Show this matrix is invertible Consider the matrix
\begin{equation}
S_n = 
  \begin{bmatrix}
   \frac{1}{2!} & \frac{1}{3!} & \cdots & \frac{1}{(n+1)!} \\
   \frac{1}{3!} & \frac{1}{4!} & \cdots & \frac{1}{(n+2)!} \\
   \vdots & \vdots & \ddots & \vdots \\
   \frac{1}{(n+1)!} & \frac{1}{(n+2)!} & \cdots & \frac{1}{2n!} \\
  \end{bmatrix}.
\end{equation}
I am interested to know if $S_n$ is invertible for all $n$. I do not need the inverse explicitly, knowing it exists is sufficient (ie. non-zero determinant for all $n$ is enough).
If this matrix has a special name, I would appreciate if someone could bring it to my attention.
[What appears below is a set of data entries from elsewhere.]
-- ==== Sys2Proof/Word.lean ====
section
/-!
DEFINITION. The words and byte strings every other file speaks of. Registers and descriptor fields
are bit vectors (R9, R102); cryptographic values and host buffers are byte strings, first byte at the
lowest address (R8).
-/

namespace Sys2Proof

/-- One byte. -/
abbrev Byte := BitVec 8

/-- A byte string, first byte at the lowest address (R8). -/
abbrev Bytes := List Byte

/-- A 32-bit register value (R9). -/
abbrev Word32 := BitVec 32

/-- A 64-bit value: host addresses, lengths, counts. -/
abbrev Word64 := BitVec 64

end Sys2Proof
end

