/-- What the outside adds to a command that reads or writes host memory: the host's own stores made
before it, the ranges whose reads fail, a raw verdict word formed through a fault of one of the two
comparison paths (R313), and disturbed words of the vault's memories (R30, R416, R425). -/
structure Env where
  stores : List Host.Cell := []
  faults : List DmaFault := []
  raw : Option (BitVec 16) := none
  /-- lines of the GDDR6 vault regions that no longer verify, as interface and line index -/
  lines : List (Nat × Nat) := []
  /-- pip-table entries read with a wrong `CHECK`, by endpoint, with the bits that differ -/
  checks : List (Nat × Byte) := []
  /-- configuration-space writes of the host made before it -/
  config : List CfgWrite := []
  /-- physical pages of the user array that a margin scan finds weak (R694) -/
  weak : List Nat := []
deriving DecidableEq, Repr

/-- A descriptor posted on a ring (R102), its opcode given by the command. -/
structure Post where
  ring : Fin 512
  flags : Byte
  cls : Byte
  tag : Word32
  declLen : Word64
  body : Bytes
  env : Env
deriving DecidableEq, Repr

/-- The Pip port's pins in one cycle, as differences from a faultless request (R463 to R471). -/
structure PipPins where
  /-- bits of `PP_REQ` received wrong -/
  noise : BitVec 64 := 0
  /-- bits of `PP_REQCHK` received wrong, lane 7 first half's highest -/
  chkNoise : BitVec 8 := 0
  /-- `PP_REQV` at the rising and falling edge of period 0 -/
  strobe : BitVec 2 := 3
  /-- `PP_REQV` high in periods 1 to 3 -/
  strobeLater : Bool := false
deriving DecidableEq, Repr

/-- A request through the DOE mailbox: its length in bytes and the secured session that carries it. -/
structure DoeReq where
  len : Nat
  session : Option Nat
deriving DecidableEq, Repr

/-- Status codes of R145. -/
inductive Machine.Status
  | done | descMalformed | descOpcode | dmaFault | ringStopped | aborted | functionDisabled
  | lengthMismatch | lengthLimit | tagFail | keySpent | modeKeyClash | counterWrap
  | digestEarly | contextBusy | contextFree | compareMismatch | hallmarkLocked | contextLimit
  | recordMalformed | replay | stale | endpointUnknown | endpointRevoked | notArmed
  | vaultIntegrity | stagingFull | strandClosed
  | signetInput | signatureBad | entropyFail
  | appletFault | appletBudget | appletAbsent
  | slotEmpty | notPermitted | slotErased | slotLimit
  | deviceHalted | facetFenced | bringup | nvmRecalling | alarmScrub | standbyTakeover
  | cardAbsent | cardGone | cardProtected | cardError | bundleInvalid | quorumShort
  | nvmProtected | nvmWorn | nvmTorn
deriving DecidableEq, Repr

/-- The operation that owned a transfer whose integrity code failed (R29, R30): a descriptor, by ring and fetch number,
with the failure status that its chapter gives; a signature of a strand; the SPDM request. What a start step read enters
with the results of that step. -/
inductive TransferOwner
  | desc (ring : Fin 512) (seq : Nat) (status : Machine.Status)
  | strand (stream : Fin 64) (id : Word32) (ml : Bool)
  | spdm
deriving DecidableEq, Repr

/-- One event of a monitor (R625), with what its log entry would carry as VALUE, and for `BUS_INTEGRITY` the owner
of the failed transfer. -/
structure MonEvent where
  m : Fin 32
  detail : Byte
  value : Word32
  owner : Option TransferOwner := none
  /-- length of a rail excursion in ns; shortest clock phase in % of the nominal period -/
  extent : Byte := 0
  /-- the count of 1 µs spans a change of rate (R630) -/
  spans : Bool := false
deriving DecidableEq, Repr

/-- What a Knaquel private instruction reads (R674): with `CROWN_TRACE` the trace and registers of the crowns, from which
the key slots of crown memory are excluded; with `FACET_STATE` the pipeline and the context store of the facets. -/
inductive Knaquel
  | trace
  | keySlots
  | pipeline
  | contexts
deriving DecidableEq, Repr

/-- Results of the S2 start steps that no rule computes (R757). -/
structure S2Results where
  /-- the first test of its start self-test that crown A fails, counted from 0, and its step -/
  crownA : Option (Fin 7 × Byte)
  /-- the same of crown B -/
  crownB : Option (Fin 7 × Byte)
  /-- antifuse copies that cannot be programmed -/
  copyFails : BitVec 3
  /-- `PWR_GOOD` falls while the pending transition is acted on, `VDD_KPR` holding: the actions of R671 done before, of
  seven (the flag `WIPE`; the DRK and the log; the records; the copies 0, 1 and 2; the clearing) -/
  cut : Option (Fin 7)
  /-- engines whose known-answer test passes -/
  kat : BitVec 12
  /-- weak pages whose rewrite fails its read-back -/
  pageFails : List Nat
  /-- the part's VID code (R839) -/
  vid : BitVec 6
deriving DecidableEq, Repr

/-- The result of a GDDR6 training method (R758, R830): rate trained, or none; interfaces trained at the
last rate tried; time; highest rate that failed and its first failing bit. -/
structure Training where
  rate : Option Nat
  trained : BitVec 4
  time : Nat
  failRate : Nat
  failDq : Nat
deriving DecidableEq, Repr

/-- What waits for `HIF.SCHED_AGE`: the n-th waiting descriptor of a ring, or a message of a facet. -/
inductive AgeOf
  | ring (r : Fin 512) (n : Nat)
  | facet (f : Fin 16) (id : Nat)
deriving DecidableEq, Repr

/-- Blocks with a counter-clearing bit. -/
inductive CntBlock | apl | nvm | crd | fct (f : Fin 16) | clu (c : Fin 4)
deriving DecidableEq, Repr

/-- What a card answers, or that it does not. -/
inductive CardResp
  /-- no answer within the wait limit -/
  | silent
  /-- a response on `SD_CMD`, of 6 or 17 bytes, with its CRC (R722) -/
  | sd (b : Bytes)
  /-- a CRC status token: 0b010 positive (R724) -/
  | token (t : BitVec 3)
  /-- a data block, with the CRC of each active line -/
  | data (b : Bytes) (crcs : List (BitVec 16))
  /-- characters of a contact card: an ATR, a PPS response, a T=1 block, or T=0 procedure bytes, data and status -/
  | chars (b : Bytes)
  /-- a character with a parity error -/
  | parity
deriving DecidableEq, Repr
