/-- One write of a record: sequence number fixed at commit (R612, R699), and the contents the record had
before, for the case that copy 1 cannot be written (R701). -/
structure RecWrite where
  name : RecName
  type : Byte
  payload : Bytes
  seq : Nat
  prev : Option (Byte × Bytes)
deriving DecidableEq, Repr

/-- What the end of a page write does. -/
inductive PageKind
  /-- bitmap page of a set, written for arms (R428) -/
  | arm (set page : Nat)
  /-- a page of a copy of the record write of the journal entry -/
  | record (copy : Nat) (last : Bool)
  /-- a page of copy 0 written back after copy 1 failed (R701) -/
  | rollback (last : Bool)
  /-- a rewrite of a weak page: by NVM_SCAN (R714), or by the start step NVM_LATE, its data formed when the
  write ends (R695) -/
  | refresh (late : Bool)
  /-- the same, written to the spare that its page has been relocated to -/
  | moved (late : Bool)
  /-- a page of a copy of a record write that no journal entry holds -/
  | job (copy : Nat) (last : Bool)
  /-- a page of its copy 0 written back after copy 1 failed (R701) -/
  | jobBack (last : Bool)
  /-- a page of a copy of the remap record, for the relocation in progress (R702) -/
  | remap (copy : Nat) (last : Bool)
  /-- a page of its copy 0 written back -/
  | remapBack (last : Bool)
  /-- a page of a bitmap set that is being cleared (R705) -/
  | clear (set : Nat) (last : Bool)
  /-- one ledger entry, a burst of 32 bytes at an offset of its page (R761) -/
  | ledger (off : Nat)
  /-- nothing further: a page of a record write that no longer counts -/
  | other
deriving DecidableEq, Repr

/-- A page write asked of the write port (R706): class, physical page number and the 256 bytes. -/
structure PageWrite where
  cls : Nat
  page : Nat
  data : Bytes
  /-- what its end does: an arm's bitmap page, a step of the record write in progress, a clearing -/
  kind : PageKind
deriving DecidableEq, Repr

/-- Keeper non-volatile memory (chapter 15). -/
structure Nvm where
  /-- pages that are not blank, by physical page number 0 to 32,767 -/
  pages : Tab Bytes := []
  weak : List Nat := []
  /-- remap entries in use: spare index (R703) and the page it replaces -/
  remap : Tab (Option Nat) := []
  queue : List PageWrite := []
  /-- the page write in progress -/
  writing : Option PageWrite := none
  /-- record writes that no journal entry holds, the head being made now -/
  jobs : List RecWrite := []
  /-- failed page writes to be relocated, each with the physical page that failed; the remap record of the head is being
  written (R702) -/
  moving : List (PageWrite × Nat) := []
  /-- that write of the remap record -/
  remapRec : Option RecWrite := none
  recalling : Bool := true
  ready : Bool := false
  scanning : Bool := false
  /-- weak pages found, rewritten and relocated by the present or last scan (R711) -/
  scanFound : Nat := 0
  scanDone : Nat := 0
  scanMoved : Nat := 0
  /-- the present scan has recorded its first page that could not be relocated (R714) -/
  scanWorn : Bool := false
  tripped : Bool := false
  bp : BitVec 2 := 0
  bpLock : Bool := false
  recallUs : Nat := 0
  recallWeak : Nat := 0
  tie : Nat := 0
  lastTieValid : Bool := false
  lastTieSys : Bool := false
  lastTieRec : BitVec 16 := 0
  torn : Nat := 0
  writes : Word64 := 0
  retry : Nat := 0
  lastErrStatus : Byte := 0
  lastErrSys : Bool := false
  lastErrRec : BitVec 16 := 0
  /-- weak pages by user quarter at the last scan or recall -/
  weakCount : List Nat := [0, 0, 0, 0]
  /-- page sets with a page rewritten as all ones (R695) -/
  bmWeak : List Nat := []
deriving DecidableEq, Repr

/-! Chapter 16. -/

/-- SD_STS.STATE of R751. -/
inductive SdSt | absent | present | identifying | ready | transferring | error
deriving DecidableEq, Repr

/-- The SD host port (R720 to R728, R751). -/
structure Sd where
  st : SdSt := .absent
  wp : Bool := false
  csdWp : Bool := false
  power : Bool := false
  present : Bool := false
  hs : Bool := true
  bus4 : Bool := true
  clkMhz : Nat := 0
  width4 : Bool := false
  type : Nat := 0
  blocks : Nat := 0
  errStatus : Byte := 0
  errCmd : Byte := 0
  confirmed : Nat := 0
  evtChk : Bool := false
  evtTimeout : Bool := false
  evtRemoved : Bool := false
  evtInserted : Bool := false
  ocr : Bytes := []
  scr : Bytes := []
  cid : Bytes := []
  csd : Bytes := []
  ssr : Bytes := []
  /-- the card's relative address (R721 step 5) -/
  rca : Nat := 0
deriving DecidableEq, Repr

/-- A change of a contact pin (R717, R739, R743). -/
inductive CcPin
  | rst (high : Bool)
  /-- the supply of a class, as `CC_CLASS` codes it; 0 off -/
  | supply (cls : Nat)
  /-- `CC_IO` in reception, or low -/
  | io (receive : Bool)
  /-- the clock in kHz; 0 stopped -/
  | clk (khz : Nat)
deriving DecidableEq, Repr

/-- The contact custodian port (R738 to R743, R751). -/
structure Cc where
  present : Bool := false
  active : Bool := false
  error : Bool := false
  t1 : Bool := false
  cls : BitVec 2 := 0
  atr : Bytes := []
  fi : Nat := 0
  di : Nat := 0
  bwtMs : Nat := 0
  cwtEtu : Nat := 0
  classAEn : Bool := false
  freq : BitVec 6 := 40
  errStatus : Byte := 0
  errIns : Byte := 0
  evtChk : Bool := false
  evtTimeout : Bool := false
  evtRemoved : Bool := false
  evtInserted : Bool := false
  lastSw : BitVec 16 := 0
  apdus : Word32 := 0
  /-- level of `CC_RST`; rate of `CC_CLK` in kHz, 0 while it is stopped -/
  rst : Bool := false
  khz : Nat := 0
  /-- the changes of the pins in the last activation or deactivation, in order -/
  pins : List CcPin := []
  /-- T=1: the card's longest information field, whether TC3 selects a CRC, and the numbers of the next blocks -/
  ifsc : Nat := 32
  crc : Bool := false
  ns : Bool := false
  nr : Bool := false
deriving DecidableEq, Repr

/-- What the identification of an SD card waits for (R721): a response, or the data that follows one. -/
inductive SdStep
  | cmd8
  /-- CMD55 and ACMD41: attempts made, and whether CMD8 was answered -/
  | app41 (n : Nat) (v2 : Bool) | acmd41 (n : Nat) (v2 : Bool)
  | cmd2 | cmd3 | cmd9 | cmd7
  | app51 | acmd51 | scr
  | app6 | acmd6
  | cmd6 | switch
  | cmd16
  | app13 | acmd13 | ssr
deriving DecidableEq, Repr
 A: For each $k\le n$, define a $k\times k$ matrix as follows:
$$
A_k=\begin{bmatrix}
\dfrac{(n+1)!}{(n-k+2)!} &\dfrac{(n+2)!}{(n-k+3)!} &\cdots &\cdots &\dfrac{(n+k)!}{(n+1)!}\\
\dfrac{(n+1)!}{(n-k+3)!} &\dfrac{(n+2)!}{(n-k+4)!} &\cdots &\cdots &\dfrac{(n+k)!}{(n+2)!}\\
\vdots &\vdots &\ddots &\vdots &\vdots\\
\dfrac{(n+1)!}{(n-1)!} &\dfrac{(n+2)!}{n!} &\cdots &\cdots &\dfrac{(n+k)!}{(n+k-2)!}\\
\dfrac{(n+1)!}{n!} &\dfrac{(n+2)!}{(n+1)!} &\cdots &\cdots &\dfrac{(n+k)!}{(n+k-1)!}\\
1&1&\cdots&\cdots&1
\end{bmatrix}
$$
Since $A_n=S_n\operatorname{diag}\left((n+1)!,(n+2)!,\ldots,(2n)!\right)$, it suffices to show that $A_k$ is invertible for each $1\le k\le n$. We shall prove this by mathematical induction. The base case $k=1$ (with $A_1=[1]$) is trivial. For the inductive step, subtract every $j$-th column (with $j\ge2$) by the column on its left to obtain
$$
\left[\begin{array}{c|cccc}
\dfrac{(n+1)!}{(n-k+2)!} &\dfrac{(n+1)!}{(n-k+3)!}(k-1) &\cdots &\cdots &
\dfrac{(n+k-1)!}{(n+1)!}(k-1)\\
\dfrac{(n+1)!}{(n-k+3)!} & \dfrac{(n+1)!}{(n-k+4)!}(k-2) &\cdots &\cdots &\dfrac{(n+k-1)!}{(n+2)!}(k-2)\\
\vdots &\vdots &\ddots &\vdots &\vdots\\
\dfrac{(n+1)!}{(n-1)!} &\dfrac{(n+1)!}{n!}(2) &\cdots &\cdots &\dfrac{(n+k-1)!}{(n+k-2)!}(2)\\
n+1 &1 &\cdots &\cdots &1\\
\hline
1&0&\cdots&\cdots&0
\end{array}\right].
$$
Now we are done because the top right sub-block of this matrix is $\operatorname{diag}(k-1,k-2,\ldots,1)A_{k-1}$. This proof also shows that $|\det S_n|=\prod_{k=1}^n\frac{(k-1)!}{(n+k)!}$.